Раменский по доброй воле поехал в действующую армию, по доброй воле поступил в строй. Чем дальше, тем больше он со скорбью убеждался, что наше полное поражение так же неотвратимо, как ход солнца по небу. Но русские ли, японцы ли, – теперь это было так все равно! Как будто важно, кто одолеет в этой маленькой, никому не понятной ссоре, – мы или враги. И странно было, как могут эти враги, – веселые и жизнерадостные, – рваться навстречу смерти и умирать со светлыми улыбками.

Важно было не это. Было важно то темное, что стояло над душою. И было важно, что сегодня вечером доктор с добродушным голосом опять будет делать перевязку, опять будут безумные боли, а доктор равнодушно будет говорить:

– Ну, ну, полковник, потерпите же немножко!

Сознание реяло далеко. Оно то смутно расплывалось в чем-то бесконечно огромном, то стягивалось в одну-единственную тесную точку. Но это происходило на другом уровне, – там не было ни ничтожных вождей, ни умирающих со светлыми улыбками врагов, ни того клубка отчаяния, разочарования и злорадного торжества, в котором бились души согнанных сюда людей.

Не оставалось никакой надежды.
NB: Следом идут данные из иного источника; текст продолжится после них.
theorem adcRbEb (r : Reg8) (e : Eb) : Statement (.adcRbEb r e) := of_eq fun h rest => by
  have hd : decode (0x12 :: (encEb r.code e ++ rest)) = pRB (fun r e => .adcRbEb r e) (encEb r.code e ++ rest) := rfl
  exact hd.trans (pRB_enc _ r h _)

theorem adcRwEw (r : Reg16) (e : Ew) : Statement (.adcRwEw r e) := of_eq fun h rest => by
  have hd : decode (0x13 :: (encEw r.code e ++ rest)) = pRW (fun r e => .adcRwEw r e) (encEw r.code e ++ rest) := rfl
  exact hd.trans (pRW_enc _ r h _)

theorem adcAlDb (b : Byte) : Statement (.adcAlDb b) := of_eq fun _ _ => rfl

theorem adcAxDw (w : Word) : Statement (.adcAxDw w) := of_eq fun _ _ => pImm16_enc _ _ _

theorem adcEbDb (e : Eb) (b : Byte) : Statement (.adcEbDb e b) := of_eq fun h rest => by
  have hd : decode (0x80 :: (encEb 2 e ++ (b :: rest))) =
      pModRM (fun n e => group80 n (e.map Reg8.ofCode)) (encEb 2 e ++ (b :: rest)) := rfl
  exact (congrArg decode (congrArg (fun t => 0x80 :: t) (List.append_assoc (encEb 2 e) [b] rest))).trans
    (hd.trans ((group_encEb group80 2 h _).trans rfl))

theorem adcEwDw (e : Ew) (w : Word) : Statement (.adcEwDw e w) := of_eq fun h rest => by
  have hd : decode (0x81 :: (encEw 2 e ++ (w.lo :: w.hi :: rest))) =
      pModRM (fun n e => group81 n (e.map Reg16.ofCode)) (encEw 2 e ++ (w.lo :: w.hi :: rest)) := rfl
  exact (congrArg decode (congrArg (fun t => 0x81 :: t) (List.append_assoc (encEw 2 e) [w.lo, w.hi] rest))).trans
    (hd.trans ((group_encEw group81 2 h _).trans (pImm16_enc _ _ _)))

theorem adcEwDb (e : Ew) (b : Byte) : Statement (.adcEwDb e b) := of_eq fun h rest => by
  have hd : decode (0x83 :: (encEw 2 e ++ (b :: rest))) =
      pModRM (fun n e => group83 n (e.map Reg16.ofCode)) (encEw 2 e ++ (b :: rest)) := rfl
  exact (congrArg decode (congrArg (fun t => 0x83 :: t) (List.append_assoc (encEw 2 e) [b] rest))).trans
    (hd.trans ((group_encEw group83 2 h _).trans rfl))

theorem sbbEbRb (e : Eb) (r : Reg8) : Statement (.sbbEbRb e r) := of_eq fun h rest => by
  have hd : decode (0x18 :: (encEb r.code e ++ rest)) = pRB (fun r e => .sbbEbRb e r) (encEb r.code e ++ rest) := rfl
  exact hd.trans (pRB_enc _ r h _)

theorem sbbEwRw (e : Ew) (r : Reg16) : Statement (.sbbEwRw e r) := of_eq fun h rest => by
  have hd : decode (0x19 :: (encEw r.code e ++ rest)) = pRW (fun r e => .sbbEwRw e r) (encEw r.code e ++ rest) := rfl
  exact hd.trans (pRW_enc _ r h _)

theorem sbbRbEb (r : Reg8) (e : Eb) : Statement (.sbbRbEb r e) := of_eq fun h rest => by
  have hd : decode (0x1A :: (encEb r.code e ++ rest)) = pRB (fun r e => .sbbRbEb r e) (encEb r.code e ++ rest) := rfl
  exact hd.trans (pRB_enc _ r h _)

theorem sbbRwEw (r : Reg16) (e : Ew) : Statement (.sbbRwEw r e) := of_eq fun h rest => by
  have hd : decode (0x1B :: (encEw r.code e ++ rest)) = pRW (fun r e => .sbbRwEw r e) (encEw r.code e ++ rest) := rfl
  exact hd.trans (pRW_enc _ r h _)

theorem sbbAlDb (b : Byte) : Statement (.sbbAlDb b) := of_eq fun _ _ => rfl

theorem sbbAxDw (w : Word) : Statement (.sbbAxDw w) := of_eq fun _ _ => pImm16_enc _ _ _

theorem sbbEbDb (e : Eb) (b : Byte) : Statement (.sbbEbDb e b) := of_eq fun h rest => by
  have hd : decode (0x80 :: (encEb 3 e ++ (b :: rest))) =
      pModRM (fun n e => group80 n (e.map Reg8.ofCode)) (encEb 3 e ++ (b :: rest)) := rfl
  exact (congrArg decode (congrArg (fun t => 0x80 :: t) (List.append_assoc (encEb 3 e) [b] rest))).trans
    (hd.trans ((group_encEb group80 3 h _).trans rfl))

theorem sbbEwDw (e : Ew) (w : Word) : Statement (.sbbEwDw e w) := of_eq fun h rest => by
  have hd : decode (0x81 :: (encEw 3 e ++ (w.lo :: w.hi :: rest))) =
      pModRM (fun n e => group81 n (e.map Reg16.ofCode)) (encEw 3 e ++ (w.lo :: w.hi :: rest)) := rfl
  exact (congrArg decode (congrArg (fun t => 0x81 :: t) (List.append_assoc (encEw 3 e) [w.lo, w.hi] rest))).trans
    (hd.trans ((group_encEw group81 3 h _).trans (pImm16_enc _ _ _)))

theorem sbbEwDb (e : Ew) (b : Byte) : Statement (.sbbEwDb e b) := of_eq fun h rest => by
  have hd : decode (0x83 :: (encEw 3 e ++ (b :: rest))) =
      pModRM (fun n e => group83 n (e.map Reg16.ofCode)) (encEw 3 e ++ (b :: rest)) := rfl
  exact (congrArg decode (congrArg (fun t => 0x83 :: t) (List.append_assoc (encEw 3 e) [b] rest))).trans
    (hd.trans ((group_encEw group83 3 h _).trans rfl))

theorem andEbRb (e : Eb) (r : Reg8) : Statement (.andEbRb e r) := of_eq fun h rest => by
  have hd : decode (0x20 :: (encEb r.code e ++ rest)) = pRB (fun r e => .andEbRb e r) (encEb r.code e ++ rest) := rfl
  exact hd.trans (pRB_enc _ r h _)

theorem andEwRw (e : Ew) (r : Reg16) : Statement (.andEwRw e r) := of_eq fun h rest => by
  have hd : decode (0x21 :: (encEw r.code e ++ rest)) = pRW (fun r e => .andEwRw e r) (encEw r.code e ++ rest) := rfl
  exact hd.trans (pRW_enc _ r h _)

theorem andRbEb (r : Reg8) (e : Eb) : Statement (.andRbEb r e) := of_eq fun h rest => by
  have hd : decode (0x22 :: (encEb r.code e ++ rest)) = pRB (fun r e => .andRbEb r e) (encEb r.code e ++ rest) := rfl
  exact hd.trans (pRB_enc _ r h _)

theorem andRwEw (r : Reg16) (e : Ew) : Statement (.andRwEw r e) := of_eq fun h rest => by
  have hd : decode (0x23 :: (encEw r.code e ++ rest)) = pRW (fun r e => .andRwEw r e) (encEw r.code e ++ rest) := rfl
  exact hd.trans (pRW_enc _ r h _)

theorem andAlDb (b : Byte) : Statement (.andAlDb b) := of_eq fun _ _ => rfl

theorem andAxDw (w : Word) : Statement (.andAxDw w) := of_eq fun _ _ => pImm16_enc _ _ _

theorem andEbDb (e : Eb) (b : Byte) : Statement (.andEbDb e b) := of_eq fun h rest => by
  have hd : decode (0x80 :: (encEb 4 e ++ (b :: rest))) =
      pModRM (fun n e => group80 n (e.map Reg8.ofCode)) (encEb 4 e ++ (b :: rest)) := rfl
  exact (congrArg decode (congrArg (fun t => 0x80 :: t) (List.append_assoc (encEb 4 e) [b] rest))).trans
    (hd.trans ((group_encEb group80 4 h _).trans rfl))

theorem andEwDw (e : Ew) (w : Word) : Statement (.andEwDw e w) := of_eq fun h rest => by
  have hd : decode (0x81 :: (encEw 4 e ++ (w.lo :: w.hi :: rest))) =
      pModRM (fun n e => group81 n (e.map Reg16.ofCode)) (encEw 4 e ++ (w.lo :: w.hi :: rest)) := rfl
  exact (congrArg decode (congrArg (fun t => 0x81 :: t) (List.append_assoc (encEw 4 e) [w.lo, w.hi] rest))).trans
    (hd.trans ((group_encEw group81 4 h _).trans (pImm16_enc _ _ _)))

theorem subEbRb (e : Eb) (r : Reg8) : Statement (.subEbRb e r) := of_eq fun h rest => by
  have hd : decode (0x28 :: (encEb r.code e ++ rest)) = pRB (fun r e => .subEbRb e r) (encEb r.code e ++ rest) := rfl
  exact hd.trans (pRB_enc _ r h _)

theorem subEwRw (e : Ew) (r : Reg16) : Statement (.subEwRw e r) := of_eq fun h rest => by
  have hd : decode (0x29 :: (encEw r.code e ++ rest)) = pRW (fun r e => .subEwRw e r) (encEw r.code e ++ rest) := rfl
  exact hd.trans (pRW_enc _ r h _)

theorem subRbEb (r : Reg8) (e : Eb) : Statement (.subRbEb r e) := of_eq fun h rest => by
  have hd : decode (0x2A :: (encEb r.code e ++ rest)) = pRB (fun r e => .subRbEb r e) (encEb r.code e ++ rest) := rfl
  exact hd.trans (pRB_enc _ r h _)

theorem subRwEw (r : Reg16) (e : Ew) : Statement (.subRwEw r e) := of_eq fun h rest => by
  have hd : decode (0x2B :: (encEw r.code e ++ rest)) = pRW (fun r e => .subRwEw r e) (encEw r.code e ++ rest) := rfl
  exact hd.trans (pRW_enc _ r h _)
В обширных, размозженных ранах Раменского началась гангрена. Ноги и левый бок заживо гнили и разлагались, голова пылала, тело непрерывно вздрагивало от мучительной икоты.

Теперь в мешавшемся мозгу Раменского не было мыслей, была только невыносимая угнетенность и звериное ощущение саморазрушения. Склонявшееся над душою темное «ничто» ворвалось внутрь, коверкало там все, ломало и перемешивало.

Меры времени не было. Раменский открывал глаза, – синее небо с тупою сосредоточенностью сверкало светом, золотые былинки на гребне забора бессмысленно радостно шевелились под солнцем. Он закрывал глаза, сейчас же открывал снова, – и в глубокой темноте с легким шипением горела скучная, тусклая лампа, дежурный фельдшер клевал носом, в воздухе звучали кабацкие ругательства бредившего капитана, противные и липкие, как столики в грязной портерной. Опять он закрывал и открывал глаза, – сестра сидела за столиком у двери и писала рецепты, согнутый локоть чуть шевелился, и чуть шевелился тонкий, не стянутый корсетом стан. Этот стан, если бы его обнять рукою, должен быть противно мягкий, – неужели кто-нибудь когда-нибудь будет нелепо чмокать губами о кожу этой щеки и находить в этом удовольствие?